Detecting YouTube Scam Videos via Multimodal Signals and Policy Reasoning

YouTube has emerged as a dominant platform for both information dissemination and entertainment. However, its vast accessibility has also made it a target for scammers, who frequently upload deceptive or malicious content. Prior research has documented a range of scam types, and detection approaches rely primarily on textual or statistical metadata. Although effective to some extent, these signals are easy to evade and potentially overlook other modalities, such as visual cues. In this study, we present the first systematic investigation of multimodal approaches for YouTube scam detection. Our dataset consolidates established scam categories and augments them with full length video content and policy grounded reasoning annotations. Our experimental evaluation demonstrates that a text-only model using video titles and descriptions (fine-tuned BERT) achieves moderate effectiveness (76.61% F1), with modest improvements when incorporating audio transcripts (77.98% F1). In contrast, visual analysis using a fine-tuned LLaVA-Video model yields stronger results (79.61% F1). Finally, a multimodal framework that integrates titles, descriptions, and video frames achieves the highest performance (80.53% F1). Beyond improving detection accuracy, our multimodal framework produces interpretable reasoning grounded in YouTube content policies, thereby enhancing transparency and supporting potential applications in automated moderation. Moreover, we validate our approach on in-the-wild YouTube data by analyzing 6,374 videos, thereby contributing a valuable resource for future research on scam detection.

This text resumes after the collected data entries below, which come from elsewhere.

-- ==== Sys2Proof/Laws/State.lean ====
section
/-!
SUPPORT. What each update of the state leaves of each field, and what it makes of its own: no later proof unfolds a
record update.
-/
namespace Sys2Proof.Machine

/-! ### setReg -/

@[simp] theorem State.pending_setReg (s : State) (a : Nat) (w : Word) : (s.setReg a w).pending = s.pending := rfl
@[simp] theorem State.out_setReg (s : State) (a : Nat) (w : Word) : (s.setReg a w).out = s.out := rfl
@[simp] theorem State.free_setReg (s : State) (a : Nat) (w : Word) : (s.setReg a w).free = s.free := rfl
@[simp] theorem State.part_setReg (s : State) (a : Nat) (w : Word) : (s.setReg a w).part = s.part := rfl
@[simp] theorem State.now_setReg (s : State) (a : Nat) (w : Word) : (s.setReg a w).now = s.now := rfl
@[simp] theorem State.timeBase_setReg (s : State) (a : Nat) (w : Word) : (s.setReg a w).timeBase = s.timeBase := rfl
@[simp] theorem State.ppmAcc_setReg (s : State) (a : Nat) (w : Word) : (s.setReg a w).ppmAcc = s.ppmAcc := rfl
@[simp] theorem State.mode_setReg (s : State) (a : Nat) (w : Word) : (s.setReg a w).mode = s.mode := rfl
@[simp] theorem State.shadows_setReg (s : State) (a : Nat) (w : Word) : (s.setReg a w).shadows = s.shadows := rfl
@[simp] theorem State.flowShadows_setReg (s : State) (a : Nat) (w : Word) : (s.setReg a w).flowShadows = s.flowShadows := rfl
@[simp] theorem State.holders_setReg (s : State) (a : Nat) (w : Word) : (s.setReg a w).holders = s.holders := rfl
@[simp] theorem State.latches_setReg (s : State) (a : Nat) (w : Word) : (s.setReg a w).latches = s.latches := rfl
@[simp] theorem State.popHold_setReg (s : State) (a : Nat) (w : Word) : (s.setReg a w).popHold = s.popHold := rfl
@[simp] theorem State.heldAccesses_setReg (s : State) (a : Nat) (w : Word) : (s.setReg a w).heldAccesses = s.heldAccesses := rfl
@[simp] theorem State.fieldCopies_setReg (s : State) (a : Nat) (w : Word) : (s.setReg a w).fieldCopies = s.fieldCopies := rfl
@[simp] theorem State.pins_setReg (s : State) (a : Nat) (w : Word) : (s.setReg a w).pins = s.pins := rfl
@[simp] theorem State.straits_setReg (s : State) (a : Nat) (w : Word) : (s.setReg a w).straits = s.straits := rfl
@[simp] theorem State.rails_setReg (s : State) (a : Nat) (w : Word) : (s.setReg a w).rails = s.rails := rfl
@[simp] theorem State.mods_setReg (s : State) (a : Nat) (w : Word) : (s.setReg a w).mods = s.mods := rfl
@[simp] theorem State.primary_setReg (s : State) (a : Nat) (w : Word) : (s.setReg a w).primary = s.primary := rfl
@[simp] theorem State.primaryNext_setReg (s : State) (a : Nat) (w : Word) : (s.setReg a w).primaryNext = s.primaryNext := rfl
@[simp] theorem State.txns_setReg (s : State) (a : Nat) (w : Word) : (s.setReg a w).txns = s.txns := rfl
@[simp] theorem State.qosFence_setReg (s : State) (a : Nat) (w : Word) : (s.setReg a w).qosFence = s.qosFence := rfl
@[simp] theorem State.guar_setReg (s : State) (a : Nat) (w : Word) : (s.setReg a w).guar = s.guar := rfl
@[simp] theorem State.caps_setReg (s : State) (a : Nat) (w : Word) : (s.setReg a w).caps = s.caps := rfl
@[simp] theorem State.demand_setReg (s : State) (a : Nat) (w : Word) : (s.setReg a w).demand = s.demand := rfl
@[simp] theorem State.served_setReg (s : State) (a : Nat) (w : Word) : (s.setReg a w).served = s.served := rfl
@[simp] theorem State.urgSince_setReg (s : State) (a : Nat) (w : Word) : (s.setReg a w).urgSince = s.urgSince := rfl
@[simp] theorem State.floorStale_setReg (s : State) (a : Nat) (w : Word) : (s.setReg a w).floorStale = s.floorStale := rfl
@[simp] theorem State.chans_setReg (s : State) (a : Nat) (w : Word) : (s.setReg a w).chans = s.chans := rfl
@[simp] theorem State.array_setReg (s : State) (a : Nat) (w : Word) : (s.setReg a w).array = s.array := rfl
@[simp] theorem State.salt_setReg (s : State) (a : Nat) (w : Word) : (s.setReg a w).salt = s.salt := rfl
@[simp] theorem State.unfilled_setReg (s : State) (a : Nat) (w : Word) : (s.setReg a w).unfilled = s.unfilled := rfl
@[simp] theorem State.ctxWrites_setReg (s : State) (a : Nat) (w : Word) : (s.setReg a w).ctxWrites = s.ctxWrites := rfl
@[simp] theorem State.patterned_setReg (s : State) (a : Nat) (w : Word) : (s.setReg a w).patterned = s.patterned := rfl
@[simp] theorem State.repairs_setReg (s : State) (a : Nat) (w : Word) : (s.setReg a w).repairs = s.repairs := rfl
@[simp] theorem State.stopped_setReg (s : State) (a : Nat) (w : Word) : (s.setReg a w).stopped = s.stopped := rfl
@[simp] theorem State.resetting_setReg (s : State) (a : Nat) (w : Word) : (s.setReg a w).resetting = s.resetting := rfl
@[simp] theorem State.ownSelf_setReg (s : State) (a : Nat) (w : Word) : (s.setReg a w).ownSelf = s.ownSelf := rfl
@[simp] theorem State.dieReset_setReg (s : State) (a : Nat) (w : Word) : (s.setReg a w).dieReset = s.dieReset := rfl
@[simp] theorem State.bringUp_setReg (s : State) (a : Nat) (w : Word) : (s.setReg a w).bringUp = s.bringUp := rfl
@[simp] theorem State.retained_setReg (s : State) (a : Nat) (w : Word) : (s.setReg a w).retained = s.retained := rfl
@[simp] theorem State.coll_setReg (s : State) (a : Nat) (w : Word) : (s.setReg a w).coll = s.coll := rfl
@[simp] theorem State.fuses_setReg (s : State) (a : Nat) (w : Word) : (s.setReg a w).fuses = s.fuses := rfl
@[simp] theorem State.mram_setReg (s : State) (a : Nat) (w : Word) : (s.setReg a w).mram = s.mram := rfl
@[simp] theorem State.thermal_setReg (s : State) (a : Nat) (w : Word) : (s.setReg a w).thermal = s.thermal := rfl
@[simp] theorem State.wear_setReg (s : State) (a : Nat) (w : Word) : (s.setReg a w).wear = s.wear := rfl
@[simp] theorem State.calNow_setReg (s : State) (a : Nat) (w : Word) : (s.setReg a w).calNow = s.calNow := rfl
@[simp] theorem State.calRun_setReg (s : State) (a : Nat) (w : Word) : (s.setReg a w).calRun = s.calRun := rfl
@[simp] theorem State.minEye_setReg (s : State) (a : Nat) (w : Word) : (s.setReg a w).minEye = s.minEye := rfl
@[simp] theorem State.aonUpset_setReg (s : State) (a : Nat) (w : Word) : (s.setReg a w).aonUpset = s.aonUpset := rfl
@[simp] theorem State.calBad_setReg (s : State) (a : Nat) (w : Word) : (s.setReg a w).calBad = s.calBad := rfl
@[simp] theorem State.auth_setReg (s : State) (a : Nat) (w : Word) : (s.setReg a w).auth = s.auth := rfl
@[simp] theorem State.cwy_setReg (s : State) (a : Nat) (w : Word) : (s.setReg a w).cwy = s.cwy := rfl
@[simp] theorem State.life_setReg (s : State) (a : Nat) (w : Word) : (s.setReg a w).life = s.life := rfl
@[simp] theorem State.obs_setReg (s : State) (a : Nat) (w : Word) : (s.setReg a w).obs = s.obs := rfl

翻译：YouTube已成为信息传播与娱乐的主导平台。然而，其广泛的开放性也使其成为诈骗者的目标，他们频繁上传具有欺骗性或恶意的内容。已有研究记录了一系列诈骗类型，检测方法主要依赖于文本或统计元数据。尽管这些信号在一定程度上有效，但它们易于规避，并可能忽略其他模态（如视觉线索）。本研究首次对YouTube诈骗检测的多模态方法进行了系统性探究。我们的数据集整合了既有的诈骗类别，并通过完整视频内容及基于政策推理的标注进行了扩充。实验评估表明，仅使用视频标题和描述的纯文本模型（微调BERT）取得了中等效果（76.61% F1），加入音频转录文本后仅有小幅提升（77.98% F1）。相比之下，使用微调LLaVA-Video模型进行视觉分析获得了更强结果（79.61% F1）。最终，整合标题、描述和视频帧的多模态框架实现了最佳性能（80.53% F1）。除了提升检测准确率外，我们的多模态框架能生成基于YouTube内容政策的可解释推理，从而增强透明度并支持自动化内容审核的潜在应用。此外，我们通过分析6,374个真实环境中的YouTube视频验证了该方法，为未来诈骗检测研究提供了宝贵资源。